▶ _REQUIRED WORK_: Among the entries below, only the lines starting at the one with "first of a new" and ending at the one with "those that train. -/", both included, are to be printed exactly.

[Items from a data source]
■ ■ ■ ■ ■

-- ==== Sys2Proof/Machine/CheckCmds.lean ====
section
/-! DEFINITION. Free check units and die-to-die links: the meaning of each command of the table. -/

namespace Sys2Proof.Machine

/-- FU_START (12 R344). A write of START begins a free check unit job, or is refused with CHK.CFG. -/
def execFuStart (route : Route) (die job : Nat) (s : State) : Host.Outcome State Fault Refusal :=
  s.writeReg route (regAddr .CHK_FU_CTL die 0 job) 1

/-- FU_STOP (12 R345). A write of STOP ends a running job within 1 µs and sets STATE to IDLE. -/
def execFuStop (route : Route) (die job : Nat) (s : State) : Host.Outcome State Fault Refusal :=
  s.writeReg route (regAddr .CHK_FU_CTL die 0 job) 2

/-- FU_JOB_END (12 R345). A free check unit job ends normally, writes RESULT and compares it with EXPECT if asked. -/
def execFuJobEnd (die job : Nat) (s : State) : Host.Outcome State Fault Refusal :=
  s.run (s.dev.dieRuns die) fun v => v.doWork fun w => { w with base := w.base.fuJobEnd die job }

/-- FU_JOB_ERROR (12 R346). A job's read is poisoned, refused or fails in the far tier, so the job ends in ERROR with CHK.JOBERR. -/
def execFuJobError (die job : Nat) (far : Option Nat) (s : State) : Host.Outcome State Fault Refusal :=
  s.run (s.dev.dieRuns die) fun v => v.doWork fun w => { w with base := w.base.fuJobError die job far }

/-- D2D_LINK_FAIL (12 R349). A die-to-die link is not back in service 1 ms after a retrain, so it fails and CHK.D2D is raised. -/
def execD2dLinkFail (die other : Nat) (s : State) : Host.Outcome State Fault Refusal :=
  s.run (s.dev.dieRuns die) fun v => v.doWork fun w => { w with base := w.base.d2dFail die other }

end Sys2Proof.Machine
end

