-- ==== Sys2Proof/Machine/SpareCmds.lean ====
section
/-! DEFINITION. The wheel-tap, positions, self-tests and cores: the meaning of each command of the table. -/

namespace Sys2Proof.Machine

/-- WHEEL_TAP (13 R371). The wheel-tap period ends, and the tile under the pointer is moved out and self-tested, or skipped. -/
def execWheelTap (die : Nat) (s : State) : Host.Outcome State Fault Refusal :=
  s.run (s.dev.dieRuns die && !s.dev.holds 7 die 0) fun v => v.doWork fun w => w.wheelTap die

/-- IDLE_WAIT_EXPIRY (13 R372). A tap finds no idle boundary within the idle wait, so it is withdrawn with SPR.WTDEFER. -/
def execIdleWaitExpiry (die : Nat) (s : State) : Host.Outcome State Fault Refusal :=
  s.run (s.dev.dieRuns die) fun v => v.doWork fun w => w.idleWait die

/-- POSITION_MOVE (13 R365). At the tile's idle boundary, a position and its state are copied to a spare tile. -/
def execPositionMove (die tile : Nat) (s : State) : Host.Outcome State Fault Refusal :=
  s.run (s.dev.dieRuns die) fun v => v.doWork fun w => w.positionMove die tile

/-- TILE_FENCE (13 R366). A write of GO to DOCK_WT_FENCE fences a tile, whose position then moves. -/
def execTileFence (route : Route) (die tile : Nat) (s : State) : Host.Outcome State Fault Refusal :=
  s.writeReg route (regAddr .DOCK_WT_FENCE die) (tile + 2 ^ 7)

/-- SELF_TEST_START (13 R374). A write of START to DOCK_ST_CMD runs a self-test on a unit, or is refused with SPR.STBUSY. -/
def execSelfTestStart (route : Route) (die data : Nat) (s : State) : Host.Outcome State Fault Refusal :=
  s.writeReg route (regAddr .DOCK_ST_CMD die) (data ||| 2 ^ 13)

/-- SELF_TEST_END (13 R375). A self-test ends, and its signature is compared, leading to PASS or to retirement or a fence. -/
def execSelfTestEnd (die : Nat) (byTap : Bool) (sigL sigM : Nat) (s : State) : Host.Outcome State Fault Refusal :=
  s.run (s.dev.dieRuns die) fun v => v.doWork fun w => w.selfTestEnd die byTap sigL sigM

/-- CORE_FAIL (13 R369). A host-class core fails, and the spare core takes its identity, or SPR.CORELOST is raised. -/
def execCoreFail (die core : Nat) (s : State) : Host.Outcome State Fault Refusal :=
  s.run (s.dev.dieRuns die) fun v => v.doWork fun w => w.coreFail die core

/-- WTDEFER_RETRY_EXPIRY (13 R372). One idle wait after a withdrawn tap, the tap of the same tile is tried again. -/
def execWtdeferRetryExpiry (die : Nat) (s : State) : Host.Outcome State Fault Refusal :=
  s.run (s.dev.dieRuns die && !s.dev.holds 7 die 0) fun v => v.doWork fun w => w.tapRetry die

end Sys2Proof.Machine
end

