-- ==== Sys2Proof/Machine/WaybillCmds.lean ====
section
/-! DEFINITION. Queues, waybills, tokens, credits and aborts: the meaning of each command of the table. -/

namespace Sys2Proof.Machine

/-- DOCK_QCFG_WRITE (04 R101). A write to a queue's configuration enables or disables the queue, keeps the fields that are held while it is
enabled, and raises TOK.QBIND where R100 or R101 is broken. -/
def execDockQcfgWrite (route : Route) (queue data : Nat) (s : State) : Host.Outcome State Fault Refusal :=
  s.writeReg route (regAddr .DOCK_QCFG (cd (queue / 2048)) (queue % 2048)) data

/-- DOORBELL (04 R102). A write to DOCK_QTAIL publishes waybills, or stops the queue with TOK.QOVER, or is refused with TOK.DOORBELL. -/
def execDoorbell (route : Route) (queue data : Nat) (s : State) : Host.Outcome State Fault Refusal :=
  s.writeReg route (regAddr .DOCK_QTAIL (cd (queue / 2048)) (queue % 2048)) data

/-- WAYBILL_ACCEPT (04 R103). A unit with room in its intake window copies the waybill at HEAD of its next queue, advances HEAD and makes the
acceptance checks. -/
def execWaybillAccept (unit : Nat) (s : State) : Host.Outcome State Fault Refusal :=
  s.run (s.dev.unitAccepts unit) fun v => v.doWork fun w => w.acceptWaybill unit

/-- TOKEN_WATCH (04 R111). A token home receives a request to watch a token and replies at once if the token is present. -/
def execTokenWatch (unit queue seq part token : Nat) (s : State) : Host.Outcome State Fault Refusal :=
  s.run s.dev.pwr.ready fun v => v.doWork fun w => w.tokenWatch unit queue seq part token

/-- TOKEN_NOTICE (04 R111). A presence notice reaches a unit and counts toward making the waybill startable. -/
def execTokenNotice (unit queue seq part token : Nat) (s : State) : Host.Outcome State Fault Refusal :=
  s.run (s.dev.unitRuns unit) fun v => v.doWork fun w => w.tokenNotice unit queue seq part token

/-- WAYBILL_START (04 R111). The unit starts a startable waybill in acceptance order and spends its credit demands. -/
def execWaybillStart (unit : Nat) (s : State) : Host.Outcome State Fault Refusal :=
  s.run (s.dev.unitStarts unit) fun v => v.doWork fun w => w.startWaybill unit

/-- TOKEN_PRODUCE (04 R112). A token home marks a token present and notifies the units that watch it. -/
def execTokenProduce (part token : Nat) (s : State) : Host.Outcome State Fault Refusal :=
  s.run s.dev.pwr.ready fun v => v.doWork fun w => w.tokenProduce part token

/-- TOKEN_CLEAR (04 R113). A token home applies a clear message, and a clear that arrives in the same cycle as a produce applies first. -/
def execTokenClear (home : Nat) (s : State) : Host.Outcome State Fault Refusal :=
  s.run s.dev.pwr.ready fun v => v.doWork fun w => w.tokenClear home

/-- WAIT_LIMIT_EXPIRY (04 R114). An accepted waybill passes DOCK_QLIMIT without starting, so TOK.STARVE is raised and DOCK_QSTAT.STARVE is set. -/
def execWaitLimitExpiry (unit : Nat) (s : State) : Host.Outcome State Fault Refusal :=
  s.run (s.dev.unitRuns unit) fun v => v.doWork fun w => w.waitLimit unit

/-- DEADLINE_EXPIRY (04 R115). The timebase passes the DEADLINE of a waybill that has not started, so it completes EXPIRED without tokens. -/
def execDeadlineExpiry (unit : Nat) (s : State) : Host.Outcome State Fault Refusal :=
  s.run (s.dev.unitRuns unit) fun v => v.doWork fun w => w.deadlineExpiry unit

/-- CREDIT_RETURN (04 R116). A consumer frees buffer space and returns credits to the unit that spent them. -/
def execCreditReturn (s : State) : Host.Outcome State Fault Refusal :=
  s.run s.dev.pwr.ready fun v => v.doWork fun w => w.creditReturn

/-- WAYBILL_COMPLETE (04 R119). A unit ends a waybill, writes its completion record, reports the waybill's digest and produces its tokens. -/
def execWaybillComplete (unit queue seq : Nat) (s : State) : Host.Outcome State Fault Refusal :=
  s.unitRun unit fun w => w.completeWaybill unit queue seq

/-- ABORT_ONE (04 R122). A DOCK_QABORT write with ALL = 0 aborts the waybill SEQ and reports the result in ABORTRES. -/
def execAbortOne (route : Route) (queue seq : Nat) (s : State) : Host.Outcome State Fault Refusal :=
  s.writeReg route (regAddr .DOCK_QABORT (cd (queue / 2048)) (queue % 2048)) (seq * 2 ^ 16)

/-- ABORT_ALL (04 R122). A DOCK_QABORT write with ALL = 1 aborts SEQ and every later waybill published up to TAIL − 1. -/
def execAbortAll (route : Route) (queue seq : Nat) (s : State) : Host.Outcome State Fault Refusal :=
  s.writeReg route (regAddr .DOCK_QABORT (cd (queue / 2048)) (queue % 2048)) (seq * 2 ^ 16 + 1)

/-- ABORT_STOP (04 R122). A running aborted waybill reaches its unit's next boundary, stops and completes ABORTED. -/
def execAbortStop (unit queue seq : Nat) (s : State) : Host.Outcome State Fault Refusal :=
  s.unitRun unit fun w => w.abortStop unit queue seq

/-- NOP (04 R107). A waybill that does nothing but wait on tokens and produce them. -/
def execNop (unit queue seq : Nat) (s : State) : Host.Outcome State Fault Refusal :=
  s.unitRun unit fun w => w.nop unit queue seq

/-- TOKCLR (04 R107). A waybill that sends clear messages for a range of tokens. -/
def execTokclr (unit queue seq : Nat) (s : State) : Host.Outcome State Fault Refusal :=
  s.unitRun unit fun w => w.tokclr unit queue seq

/-- CREDIT_GRANT (04 R117). A consumer unit grants credits on one of its ports to a recipient unit. -/
def execCreditGrant (unit queue seq : Nat) (s : State) : Host.Outcome State Fault Refusal :=
  s.unitRun unit fun w => w.creditGrant w.base.updCapacity unit queue seq

/-- STEP (13 R378). The STEP waybill closes the partition's step: it closes the accumulators, refreshes scales, writes the records and advances
the step number. -/
def execStep (unit queue seq : Nat) (s : State) : Host.Outcome State Fault Refusal :=
  s.unitRun unit fun w => w.stepWb unit queue seq

end Sys2Proof.Machine
end

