/-- Links as they train and fail (11 R303 to R305, R312 to R314, R316, R321, R331; 12 R348; 19 R532, R533). A link with stable light and joined
coupler locks its wavelengths and, once locked, sends TRAIN frames; without its laser it waits for its retry, which 100 ms end. A fitting TRAIN frame
leads to TEST and the first TEST frame, one that does not fit fails the training, one that is not good is answered by another TRAIN frame, and the
first of a new attempt brings a link in TEST back to TRAIN. A good TEST frame is answered by the next, the last puts the link in service, where it
resends what its neighbour has not acknowledged, a bad one sends it back. Without SENSE no link trains. A failing lane moves to the spare of its
fibre, or takes its fibre away; the idle spare and a moved lane fail without effect. A link that leaves service retrains, and after 100 ms is FAILED,
its frames moved to its direction's other engines. JOIN drives the coupler's hold; a switch that closes takes every link out of service and stops
those that train. -/
def Obligations.LinksTrainAndFail : Prop :=
  (∀ (s : State) (e fibres : Nat) (lanes : List (Nat × Nat)) (b : Base), s.dev.pwr.iordy = true → s.work.mayTrain e fibres = true →
    (s.work.base.laserOk e = true → b = s.work.base.lockLanes e fibres lanes →
      (b.eng e 16 4 .RING_LINKST = 0 → DoesBase (.linkTrain e fibres lanes) s b) ∧
      (b.eng e 16 4 .RING_LINKST ≠ 0 →
        Does (.linkTrain e fibres lanes) s
          (Work.setOpt { s.work with base := b.engSet e 0 3 1 .RING_LINKST } e { s.work.opt e with lockSince := some b.time }))) ∧
    (s.work.base.laserOk e = false →
      Does (.linkTrain e fibres lanes) s
        (Work.setOpt { s.work with base := s.work.base.ringEvent e 6 0x0A07 none } e
          { s.work.opt e with trainFailed := some s.work.base.time }))) ∧
  (∀ (w : Work), (∀ c ∈ w.ring.engines, ∀ t, c.2.lockSince = some t → w.base.time < t + msTicks 5) → w.locksEnd = w) ∧
  (∀ (w : Work) (e : Nat), w.base.linkState e = 1 → w.base.senses = true →
    w.lockEnd e = (Work.setOpt { w with base := w.base.engSet e 0 3 2 .RING_LINKST } e
      { w.opt e with trains := 0, trainsOut := 0, tests := 0, testsOut := 0, lockSince := none }).trainSend e) ∧
  (∀ (s : State) (e : Nat), s.dev.pwr.iordy = true →
    (∀ t, (s.work.opt e).trainFailed = some t → t + msTicks 100 ≤ s.work.base.time →
      Does (.trainRetryExpiry e) s (s.work.setOpt e { s.work.opt e with trainFailed := none })) ∧
    (e < 16 → Does (.linkDown e) s (s.work.linkLeaves e)) ∧
    (∀ t n w, (s.work.opt e).downSince = some t → t + msTicks 100 ≤ s.work.base.time → s.work.base.inService e = false →
      n = (s.work.opt e).sent.countP (fun c => takesCredit c.2.type && !c.2.ofLink) →
      w = Work.setOpt { s.work with base := ((s.work.base.engSet e 0 3 6 .RING_LINKST).ringEvent e 3 0x0A04 none).engCount e n .RING_CNT_RETRY } e
        { s.work.opt e with downSince := none, queue := [], sent := [] } →
      Does (.linkRecoveryExpiry e) s
        ((s.work.opt e).moving.zipIdx.foldl (fun (w : Work) f => w.ringSpread (facesEast e) f.2 f.1) w)) ∧
    (e < 16 → s.work.base.inService e = true →
      ((s.work.opt e).nextFrame [] (s.work.opt e).queue = none →
        Does (.creditFrameSend e) s
          ((s.work.setOpt e { s.work.opt e with owed := List.replicate 8 0 }).ringQueue e
            { type := 1, body := .credits (((s.work.opt e).owed.zipIdx.filter fun c => c.1 != 0).map fun c => (c.2, c.1)) })) ∧
      (∀ f, (s.work.opt e).nextFrame [] (s.work.opt e).queue = some f → Passes (.creditFrameSend e) s))) ∧
  (∀ (s : State) (e : Nat) (l : List Byte), s.dev.pwr.iordy = true → e < 16 →
    (fieldAt l 0 1 % 16 = 3 → s.work.base.senses = false → ∀ body, Passes (.trainFrame e l body) s) ∧
    (fieldAt l 0 1 % 16 = 4 → s.work.base.senses = false → ∀ body, Passes (.testFrame e l body) s) ∧
    (∀ t w0 x w1 w, fieldAt l 0 1 % 16 = 3 → s.work.base.senses = true →
      s.work.base.linkState e = 1 ∨ s.work.base.linkState e = 2 ∨
        s.work.base.linkState e = 3 ∧ frameMalformed l = false ∧ frameFolded l = true ∧ frameChecked l (foldTrain 0) = true →
      w0 = (if s.work.base.linkState e = 2 then s.work else s.work.trainBegin e) → x = w0.opt e →
      w1 = w0.setOpt e { x with trains := x.trains + 1 } →
      (trainBad x l = true →
        Does (.trainFrame e l (.train t)) s (Work.trainSend { w1 with base := w1.base.engCount e 1 .RING_CNT_CHKFAIL } e)) ∧
      (trainBad x l = false → w = w1.trainTaken e l →
        (w.base.trainWrong e t = true → Does (.trainFrame e l (.train t)) s (w.trainFails e 0)) ∧
        (w.base.trainWrong e t = false → 5 ≤ w.base.hops e t.pos ∨ 800 < t.loss → Does (.trainFrame e l (.train t)) s (w.trainFails e 1)) ∧
        (w.base.trainWrong e t = false → w.base.hops e t.pos < 5 → t.loss ≤ 800 →
          Does (.trainFrame e l (.train t)) s
            ((Work.setOpt { w with base := w.base.trained e x.lastHops t } e { w.opt e with tests := 0, testsOut := 0 }).testSend e)))) ∧
    (∀ body x w, fieldAt l 0 1 % 16 = 4 → s.work.base.senses = true → s.work.base.linkState e = 3 → x = s.work.opt e → w = s.work.trainTaken e l →
      (s.work.base.testBad e x.tests l = true →
        Does (.testFrame e l body) s (Work.trainBegin { s.work with base := s.work.base.engCount e 1 .RING_CNT_CHKFAIL } e)) ∧
      (s.work.base.testBad e x.tests l = false →
        (x.tests + 1 < 65536 → Does (.testFrame e l body) s ((w.setOpt e { w.opt e with tests := x.tests + 1 }).testSend e)) ∧
        (65536 ≤ x.tests + 1 → ∀ w2 l2, w2 = Work.setOpt { w with base := w.base.engSet e 0 3 4 .RING_LINKST } e
            ((w.opt e).inUse (w.base.eng e 10 3 .RING_LINKST)) → l2 = (w2.opt e).sent →
          (x.downSince = none ∨ l2 = [] → Does (.testFrame e l body) s (w2.ringPump e)) ∧
          (x.downSince ≠ none → l2 ≠ [] →
            Does (.testFrame e l body) s
              ((Work.emit { w2 with base := w2.base.engCount e l2.length .RING_CNT_RETRY } e (l2.map fun c => (c.1, true, c.2))).ringPump e)))))) ∧
  (∀ (s : State) (e fibre lane mask : Nat) (b : Base), s.dev.pwr.iordy = true → e < 16 → fibre < 4 → mask = s.work.base.eng e 16 4 .RING_LINKST →
    mask.testBit fibre = true →
    (lane < 8 → s.work.base.spared e fibre = false →
      b = (s.work.base.engSet e (5 * fibre) 5 (lane + 16) .RING_WAVE).ringEvent e 4 0x0A05 none →
      Does (.wavelengthSpare e fibre lane) s
        (Work.ringQueue { s.work with base := b } e { type := 7, dst := b.eng e 4 6 .RING_LINKST, body := .laneMove fibre lane })) ∧
    (s.work.base.spared e fibre = false → 8 ≤ lane → Passes (.wavelengthSpare e fibre lane) s) ∧
    (s.work.base.spared e fibre = true → lane = s.work.base.eng e (5 * fibre) 4 .RING_WAVE → Passes (.wavelengthSpare e fibre lane) s) ∧
    (s.work.base.spared e fibre = true → lane < 9 → lane ≠ s.work.base.eng e (5 * fibre) 4 .RING_WAVE →
      b = (s.work.base.engSet e 16 4 (mask - 2 ^ fibre) .RING_LINKST).ringEvent e 5 0x0A06 none →
      (mask = 2 ^ fibre → Does (.wavelengthSpare e fibre lane) s (Work.linkLeaves { s.work with base := b } e)) ∧
      (mask ≠ 2 ^ fibre → DoesBase (.wavelengthSpare e fibre lane) s b))) ∧
  (∀ (s : State) (j power : Nat), s.dev.heeds = true → j < 8 →
    (∀ present alarm w, w = { s.work with base := s.work.base.wr (laserWord (s.work.base.rd .RING_LASER 40 0 j) present alarm power) .RING_LASER 40 0 j } →
      (w.base.laserOk (2 * j) = true → Does (.laserState j present alarm power) s w) ∧
      (w.base.laserOk (2 * j) = false → Does (.laserState j present alarm power) s ((w.laserOff (2 * j)).laserOff (2 * j + 1)))) ∧
    (1200 ≤ sext 16 power →
      DoesBase (.laserModuleRestored j power) s (s.work.base.wr (BitVec.ofNat 64 (3 + power % 2 ^ 16 * 2 ^ 16)) .RING_LASER 40 0 j))) ∧
  (∀ (s : State), s.dev.heeds = true →
    (s.work.base.rf 1 1 .RING_BYPASS 40 = 1 → DoesBase (.couplerSense true) s (s.work.base.wf 2 1 1 .RING_BYPASS 40)) ∧
    (s.work.base.rf 1 1 .RING_BYPASS 40 ≠ 1 → Passes (.couplerSense true) s) ∧
    Does (.couplerSense false) s
      ((List.range 16).foldl (fun (w : Work) e => (w.trainStops e).linkLeaves e) { s.work with base := s.work.base.wf 2 1 0 .RING_BYPASS 40 })) ∧
  (∀ (s : State) (rt : Route) (join : Bool) (m : Nat) (v : Device) (w : Work), s.writesReg rt ⟨.RING_BYPASS, 40, 0, 0, 0⟩ (b2n join) m v →
    w = { v.work with
      base := (v.base.wf 0 1 (b2n (join && !v.pwr.vauxLow)) .RING_BYPASS 40).wf 1 1 (b2n (join && !v.pwr.vauxLow)) .RING_BYPASS 40 } →
    ((join && !v.pwr.vauxLow) = true →
      Leaves (.ringBypassWrite rt join) s ((v.onWork fun _ => (List.range 16).foldl Work.engineBack w).answer .ok)) ∧
    ((join && !v.pwr.vauxLow) = false → Leaves (.ringBypassWrite rt join) s ((v.onWork fun _ => w).answer .ok)))
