@[simp] theorem base_setStep_time (b : Base) (p : Nat) (f : StepAcc → StepAcc) : (b.setStep p f).time = b.time := rfl
@[simp] theorem base_setStep_free (b : Base) (p : Nat) (f : StepAcc → StepAcc) : (b.setStep p f).free = b.free := rfl
@[simp] theorem base_setStep_regs (b : Base) (p : Nat) (f : StepAcc → StepAcc) : (b.setStep p f).regs = b.regs := rfl
@[simp] theorem base_setStep_waitIdle (b : Base) (p : Nat) (f : StepAcc → StepAcc) : (b.setStep p f).waitIdle = b.waitIdle := rfl
@[simp] theorem base_setStep_catVals (b : Base) (p : Nat) (f : StepAcc → StepAcc) : (b.setStep p f).catVals = b.catVals := rfl
@[simp] theorem base_setStep_mem (b : Base) (p : Nat) (f : StepAcc → StepAcc) : (b.setStep p f).mem = b.mem := rfl
@[simp] theorem base_setStep_poison (b : Base) (p : Nat) (f : StepAcc → StepAcc) : (b.setStep p f).poison = b.poison := rfl
@[simp] theorem base_setStep_gens (b : Base) (p : Nat) (f : StepAcc → StepAcc) : (b.setStep p f).gens = b.gens := rfl
@[simp] theorem base_setStep_seals (b : Base) (p : Nat) (f : StepAcc → StepAcc) : (b.setStep p f).seals = b.seals := rfl
@[simp] theorem base_setStep_far (b : Base) (p : Nat) (f : StepAcc → StepAcc) : (b.setStep p f).far = b.far := rfl
@[simp] theorem base_setStep_covers (b : Base) (p : Nat) (f : StepAcc → StepAcc) : (b.setStep p f).covers = b.covers := rfl
@[simp] theorem base_setStep_links (b : Base) (p : Nat) (f : StepAcc → StepAcc) : (b.setStep p f).links = b.links := rfl
@[simp] theorem base_setStep_verdicts (b : Base) (p : Nat) (f : StepAcc → StepAcc) : (b.setStep p f).verdicts = b.verdicts := rfl
@[simp] theorem base_setStep_inForce (b : Base) (p : Nat) (f : StepAcc → StepAcc) : (b.setStep p f).inForce = b.inForce := rfl
@[simp] theorem base_setStep_unverified (b : Base) (p : Nat) (f : StepAcc → StepAcc) : (b.setStep p f).unverified = b.unverified := rfl
@[simp] theorem base_setStep_log (b : Base) (p : Nat) (f : StepAcc → StepAcc) : (b.setStep p f).log = b.log := rfl
@[simp] theorem base_setStep_logNext (b : Base) (p : Nat) (f : StepAcc → StepAcc) : (b.setStep p f).logNext = b.logNext := rfl
@[simp] theorem base_setStep_rings (b : Base) (p : Nat) (f : StepAcc → StepAcc) : (b.setStep p f).rings = b.rings := rfl
@[simp] theorem base_setStep_vectors (b : Base) (p : Nat) (f : StepAcc → StepAcc) : (b.setStep p f).vectors = b.vectors := rfl
@[simp] theorem base_setStep_i3cAddr (b : Base) (p : Nat) (f : StepAcc → StepAcc) : (b.setStep p f).i3cAddr = b.i3cAddr := rfl
@[simp] theorem base_setStep_inbandOn (b : Base) (p : Nat) (f : StepAcc → StepAcc) : (b.setStep p f).inbandOn = b.inbandOn := rfl
@[simp] theorem base_setStep_inbandLast (b : Base) (p : Nat) (f : StepAcc → StepAcc) : (b.setStep p f).inbandLast = b.inbandLast := rfl
@[simp] theorem base_setStep_sent (b : Base) (p : Nat) (f : StepAcc → StepAcc) : (b.setStep p f).sent = b.sent := rfl
@[simp] theorem base_setStep_peaks (b : Base) (p : Nat) (f : StepAcc → StepAcc) : (b.setStep p f).peaks = b.peaks := rfl
@[simp] theorem base_setStep_resp (b : Base) (p : Nat) (f : StepAcc → StepAcc) : (b.setStep p f).resp = b.resp := rfl
@[simp] theorem base_setStep_occurs (b : Base) (p : Nat) (f : StepAcc → StepAcc) : (b.setStep p f).occurs = b.occurs := rfl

■ ■ ■ ■ ■

▶ _PROBLEM SOLUTION_:
first of a new attempt brings a link in TEST back to TRAIN. A good TEST frame is answered by the next, the last puts the link in service, where it
resends what its neighbour has not acknowledged, a bad one sends it back. Without SENSE no link trains. A failing lane moves to the spare of its
fibre, or takes its fibre away; the idle spare and a moved lane fail without effect. A link that leaves service retrains, and after 100 ms is FAILED,
its frames moved to its direction's other engines. JOIN drives the coupler's hold; a switch that closes takes every link out of service and stops
those that train. -/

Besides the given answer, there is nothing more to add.